WHAT YOU HAVE TO DO: For the records below, count the lines containing the word "finishWave" and reply with the number alone.

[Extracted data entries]
== Segment start ==
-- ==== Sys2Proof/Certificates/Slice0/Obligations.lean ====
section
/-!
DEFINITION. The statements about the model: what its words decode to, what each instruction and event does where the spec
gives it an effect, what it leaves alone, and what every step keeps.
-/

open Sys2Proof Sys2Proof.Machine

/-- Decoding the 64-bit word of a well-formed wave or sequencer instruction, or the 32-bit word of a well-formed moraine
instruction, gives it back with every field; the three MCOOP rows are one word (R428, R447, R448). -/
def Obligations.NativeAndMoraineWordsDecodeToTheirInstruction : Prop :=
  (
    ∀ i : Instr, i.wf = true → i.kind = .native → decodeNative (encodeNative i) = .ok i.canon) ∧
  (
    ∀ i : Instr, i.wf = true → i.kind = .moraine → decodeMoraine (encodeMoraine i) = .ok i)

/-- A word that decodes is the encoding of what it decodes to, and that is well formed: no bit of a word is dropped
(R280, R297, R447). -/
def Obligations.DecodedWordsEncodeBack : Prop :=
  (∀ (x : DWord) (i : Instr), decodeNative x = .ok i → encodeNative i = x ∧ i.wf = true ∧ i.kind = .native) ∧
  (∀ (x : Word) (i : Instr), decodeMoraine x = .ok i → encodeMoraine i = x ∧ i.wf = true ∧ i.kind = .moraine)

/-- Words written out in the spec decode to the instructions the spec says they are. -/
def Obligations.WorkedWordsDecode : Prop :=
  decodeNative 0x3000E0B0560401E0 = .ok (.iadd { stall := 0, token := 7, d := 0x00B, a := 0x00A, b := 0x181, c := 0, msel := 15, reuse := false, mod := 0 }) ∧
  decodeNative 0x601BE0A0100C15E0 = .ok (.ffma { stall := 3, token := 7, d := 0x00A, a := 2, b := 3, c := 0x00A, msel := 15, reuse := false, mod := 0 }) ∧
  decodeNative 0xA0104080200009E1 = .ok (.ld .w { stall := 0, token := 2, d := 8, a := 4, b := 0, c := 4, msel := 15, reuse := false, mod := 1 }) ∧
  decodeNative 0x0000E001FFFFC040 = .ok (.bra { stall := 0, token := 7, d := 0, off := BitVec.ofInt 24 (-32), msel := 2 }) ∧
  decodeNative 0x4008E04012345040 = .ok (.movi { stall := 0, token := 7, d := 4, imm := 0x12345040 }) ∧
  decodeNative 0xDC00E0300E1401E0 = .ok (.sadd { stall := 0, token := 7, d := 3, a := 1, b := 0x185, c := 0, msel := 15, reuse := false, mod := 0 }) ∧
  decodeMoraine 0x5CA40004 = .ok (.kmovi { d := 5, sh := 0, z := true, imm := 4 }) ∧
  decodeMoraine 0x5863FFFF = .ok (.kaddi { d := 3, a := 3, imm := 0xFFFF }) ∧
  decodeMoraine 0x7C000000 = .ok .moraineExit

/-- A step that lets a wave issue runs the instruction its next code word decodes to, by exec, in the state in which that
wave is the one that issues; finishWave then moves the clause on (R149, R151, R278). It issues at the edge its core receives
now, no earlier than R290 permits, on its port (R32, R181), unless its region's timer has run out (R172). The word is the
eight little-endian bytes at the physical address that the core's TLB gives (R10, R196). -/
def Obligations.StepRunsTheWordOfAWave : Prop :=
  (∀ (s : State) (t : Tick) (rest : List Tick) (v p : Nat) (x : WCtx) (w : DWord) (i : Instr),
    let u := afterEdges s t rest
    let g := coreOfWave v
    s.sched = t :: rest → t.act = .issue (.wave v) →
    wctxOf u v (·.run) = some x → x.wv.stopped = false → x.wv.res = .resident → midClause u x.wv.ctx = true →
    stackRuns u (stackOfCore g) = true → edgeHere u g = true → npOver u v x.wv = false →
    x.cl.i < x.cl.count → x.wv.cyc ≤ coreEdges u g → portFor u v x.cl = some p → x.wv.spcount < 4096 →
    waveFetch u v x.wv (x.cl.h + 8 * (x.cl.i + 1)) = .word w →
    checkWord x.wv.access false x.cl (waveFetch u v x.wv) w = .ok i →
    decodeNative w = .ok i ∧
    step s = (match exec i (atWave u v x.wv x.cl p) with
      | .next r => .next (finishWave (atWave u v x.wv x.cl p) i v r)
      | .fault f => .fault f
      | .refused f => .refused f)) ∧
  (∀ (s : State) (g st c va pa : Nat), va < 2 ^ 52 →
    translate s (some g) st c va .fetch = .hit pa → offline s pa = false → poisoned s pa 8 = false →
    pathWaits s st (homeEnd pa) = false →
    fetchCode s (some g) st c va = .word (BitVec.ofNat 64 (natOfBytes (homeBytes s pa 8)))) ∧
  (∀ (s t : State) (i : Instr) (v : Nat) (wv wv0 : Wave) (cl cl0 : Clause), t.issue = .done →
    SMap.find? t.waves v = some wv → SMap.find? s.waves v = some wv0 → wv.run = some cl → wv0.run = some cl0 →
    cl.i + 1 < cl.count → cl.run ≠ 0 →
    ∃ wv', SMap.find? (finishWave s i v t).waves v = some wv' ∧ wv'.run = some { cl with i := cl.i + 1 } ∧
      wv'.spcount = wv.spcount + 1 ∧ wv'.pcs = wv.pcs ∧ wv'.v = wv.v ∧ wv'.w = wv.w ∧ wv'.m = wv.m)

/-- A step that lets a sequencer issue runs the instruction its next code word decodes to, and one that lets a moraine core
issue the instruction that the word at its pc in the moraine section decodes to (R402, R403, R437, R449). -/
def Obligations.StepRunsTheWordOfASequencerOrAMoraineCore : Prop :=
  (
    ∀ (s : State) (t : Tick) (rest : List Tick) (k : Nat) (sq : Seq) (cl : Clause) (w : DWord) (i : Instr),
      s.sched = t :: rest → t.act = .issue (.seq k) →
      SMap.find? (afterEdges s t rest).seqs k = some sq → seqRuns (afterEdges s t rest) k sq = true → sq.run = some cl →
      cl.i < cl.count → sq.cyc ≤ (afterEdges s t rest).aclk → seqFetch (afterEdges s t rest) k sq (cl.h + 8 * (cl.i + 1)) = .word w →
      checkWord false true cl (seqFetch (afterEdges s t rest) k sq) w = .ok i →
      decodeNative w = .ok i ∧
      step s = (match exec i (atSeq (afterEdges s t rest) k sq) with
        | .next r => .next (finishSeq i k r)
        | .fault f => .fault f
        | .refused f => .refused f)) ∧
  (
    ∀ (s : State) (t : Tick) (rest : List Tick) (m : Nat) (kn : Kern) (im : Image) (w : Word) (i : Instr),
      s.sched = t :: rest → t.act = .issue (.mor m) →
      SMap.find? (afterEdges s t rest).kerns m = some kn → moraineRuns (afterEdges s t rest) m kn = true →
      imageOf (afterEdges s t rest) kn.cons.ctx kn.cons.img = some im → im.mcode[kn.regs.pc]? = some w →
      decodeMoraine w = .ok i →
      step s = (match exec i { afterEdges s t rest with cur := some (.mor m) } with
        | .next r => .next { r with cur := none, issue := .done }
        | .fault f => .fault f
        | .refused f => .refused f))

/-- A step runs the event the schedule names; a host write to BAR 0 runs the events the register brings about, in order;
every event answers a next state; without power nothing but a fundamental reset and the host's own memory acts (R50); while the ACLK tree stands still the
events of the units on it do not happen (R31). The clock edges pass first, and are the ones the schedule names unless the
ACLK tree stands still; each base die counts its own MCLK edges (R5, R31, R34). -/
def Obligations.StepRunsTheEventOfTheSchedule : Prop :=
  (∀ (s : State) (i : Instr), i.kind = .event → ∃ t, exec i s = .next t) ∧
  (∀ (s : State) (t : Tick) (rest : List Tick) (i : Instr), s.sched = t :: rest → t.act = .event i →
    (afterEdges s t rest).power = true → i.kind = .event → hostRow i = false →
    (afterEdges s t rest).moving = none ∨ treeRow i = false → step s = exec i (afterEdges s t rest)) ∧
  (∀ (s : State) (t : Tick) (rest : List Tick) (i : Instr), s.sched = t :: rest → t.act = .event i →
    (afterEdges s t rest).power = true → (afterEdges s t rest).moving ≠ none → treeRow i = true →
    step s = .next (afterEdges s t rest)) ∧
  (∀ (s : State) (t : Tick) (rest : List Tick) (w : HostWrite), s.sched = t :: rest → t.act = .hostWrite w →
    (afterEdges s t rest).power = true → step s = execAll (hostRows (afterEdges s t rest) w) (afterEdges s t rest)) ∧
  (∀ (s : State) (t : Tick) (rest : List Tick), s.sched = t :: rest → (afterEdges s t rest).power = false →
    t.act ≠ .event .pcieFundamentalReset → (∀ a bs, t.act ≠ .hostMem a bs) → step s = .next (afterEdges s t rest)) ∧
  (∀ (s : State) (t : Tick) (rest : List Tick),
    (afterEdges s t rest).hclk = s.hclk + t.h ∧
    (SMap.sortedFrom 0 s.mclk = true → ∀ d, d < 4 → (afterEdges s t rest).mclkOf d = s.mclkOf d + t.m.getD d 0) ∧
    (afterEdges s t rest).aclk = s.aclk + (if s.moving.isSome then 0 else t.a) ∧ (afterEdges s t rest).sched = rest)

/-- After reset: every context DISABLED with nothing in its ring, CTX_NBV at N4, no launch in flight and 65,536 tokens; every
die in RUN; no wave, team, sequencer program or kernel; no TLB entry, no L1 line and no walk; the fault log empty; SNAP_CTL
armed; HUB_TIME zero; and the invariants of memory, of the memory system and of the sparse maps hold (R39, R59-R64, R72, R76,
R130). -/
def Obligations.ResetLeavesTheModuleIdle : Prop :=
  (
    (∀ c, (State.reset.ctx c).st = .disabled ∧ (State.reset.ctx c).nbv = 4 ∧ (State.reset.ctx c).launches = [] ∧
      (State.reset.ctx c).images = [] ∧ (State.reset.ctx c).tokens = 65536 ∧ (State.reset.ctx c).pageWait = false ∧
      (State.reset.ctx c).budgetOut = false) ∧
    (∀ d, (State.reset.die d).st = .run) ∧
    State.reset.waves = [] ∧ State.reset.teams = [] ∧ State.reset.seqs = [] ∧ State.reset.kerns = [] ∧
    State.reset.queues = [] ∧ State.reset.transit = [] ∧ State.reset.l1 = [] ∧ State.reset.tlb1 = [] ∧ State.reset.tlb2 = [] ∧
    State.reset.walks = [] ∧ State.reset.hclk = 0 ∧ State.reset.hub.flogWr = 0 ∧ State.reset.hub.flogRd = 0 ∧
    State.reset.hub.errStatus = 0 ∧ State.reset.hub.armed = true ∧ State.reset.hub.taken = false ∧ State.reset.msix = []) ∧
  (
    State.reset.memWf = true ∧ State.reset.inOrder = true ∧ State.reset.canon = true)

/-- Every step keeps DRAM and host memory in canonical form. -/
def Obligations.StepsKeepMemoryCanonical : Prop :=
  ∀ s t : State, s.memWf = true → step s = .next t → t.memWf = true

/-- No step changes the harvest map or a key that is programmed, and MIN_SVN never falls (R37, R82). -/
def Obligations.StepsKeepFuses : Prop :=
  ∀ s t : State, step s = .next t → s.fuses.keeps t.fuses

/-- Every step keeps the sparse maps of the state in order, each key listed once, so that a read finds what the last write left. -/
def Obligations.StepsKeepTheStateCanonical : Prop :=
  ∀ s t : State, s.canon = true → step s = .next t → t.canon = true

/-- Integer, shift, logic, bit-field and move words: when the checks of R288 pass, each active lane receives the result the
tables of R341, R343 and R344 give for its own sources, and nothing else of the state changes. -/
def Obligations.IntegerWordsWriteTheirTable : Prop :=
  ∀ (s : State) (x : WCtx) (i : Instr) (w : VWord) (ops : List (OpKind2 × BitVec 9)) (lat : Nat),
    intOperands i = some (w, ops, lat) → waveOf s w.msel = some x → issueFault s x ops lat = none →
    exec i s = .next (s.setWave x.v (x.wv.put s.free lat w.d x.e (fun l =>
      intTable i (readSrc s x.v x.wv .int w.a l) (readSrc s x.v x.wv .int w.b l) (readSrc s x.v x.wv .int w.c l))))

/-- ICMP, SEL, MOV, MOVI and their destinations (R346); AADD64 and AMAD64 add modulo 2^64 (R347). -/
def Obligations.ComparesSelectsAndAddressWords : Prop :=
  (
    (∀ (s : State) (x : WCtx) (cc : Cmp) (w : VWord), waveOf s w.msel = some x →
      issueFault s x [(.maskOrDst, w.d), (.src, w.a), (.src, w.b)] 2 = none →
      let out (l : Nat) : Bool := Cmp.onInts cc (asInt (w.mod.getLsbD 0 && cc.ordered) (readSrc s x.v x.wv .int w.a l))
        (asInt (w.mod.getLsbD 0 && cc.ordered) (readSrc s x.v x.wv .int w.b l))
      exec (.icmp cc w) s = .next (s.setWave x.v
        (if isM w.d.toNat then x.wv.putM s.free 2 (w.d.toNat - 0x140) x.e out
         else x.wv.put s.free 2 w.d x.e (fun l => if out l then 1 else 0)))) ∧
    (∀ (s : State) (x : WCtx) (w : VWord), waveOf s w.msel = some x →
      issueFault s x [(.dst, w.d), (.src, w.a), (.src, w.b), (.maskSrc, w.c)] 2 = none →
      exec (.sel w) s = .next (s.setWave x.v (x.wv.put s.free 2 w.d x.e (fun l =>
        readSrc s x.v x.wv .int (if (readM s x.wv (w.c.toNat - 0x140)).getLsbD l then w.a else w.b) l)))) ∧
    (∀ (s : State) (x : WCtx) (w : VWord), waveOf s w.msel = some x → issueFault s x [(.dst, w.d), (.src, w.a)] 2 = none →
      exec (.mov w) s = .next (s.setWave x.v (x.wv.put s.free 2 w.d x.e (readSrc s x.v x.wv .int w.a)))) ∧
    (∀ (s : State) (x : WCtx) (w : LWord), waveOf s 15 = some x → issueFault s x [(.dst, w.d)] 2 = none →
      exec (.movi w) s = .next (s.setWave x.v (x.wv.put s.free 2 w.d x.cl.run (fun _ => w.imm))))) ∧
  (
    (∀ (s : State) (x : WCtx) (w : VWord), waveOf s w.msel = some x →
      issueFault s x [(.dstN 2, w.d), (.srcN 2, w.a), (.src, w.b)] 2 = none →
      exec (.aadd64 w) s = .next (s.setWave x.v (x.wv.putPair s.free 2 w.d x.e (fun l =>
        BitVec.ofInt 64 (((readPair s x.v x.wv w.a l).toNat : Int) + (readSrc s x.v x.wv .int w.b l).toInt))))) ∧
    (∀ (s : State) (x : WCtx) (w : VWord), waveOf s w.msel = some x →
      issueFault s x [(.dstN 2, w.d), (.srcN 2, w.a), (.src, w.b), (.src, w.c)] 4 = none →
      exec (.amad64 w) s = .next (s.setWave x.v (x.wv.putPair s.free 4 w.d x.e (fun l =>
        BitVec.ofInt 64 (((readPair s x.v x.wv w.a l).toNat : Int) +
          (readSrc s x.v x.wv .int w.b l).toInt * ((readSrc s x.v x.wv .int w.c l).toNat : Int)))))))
== Segment end ==
TASK RESPONSE: 3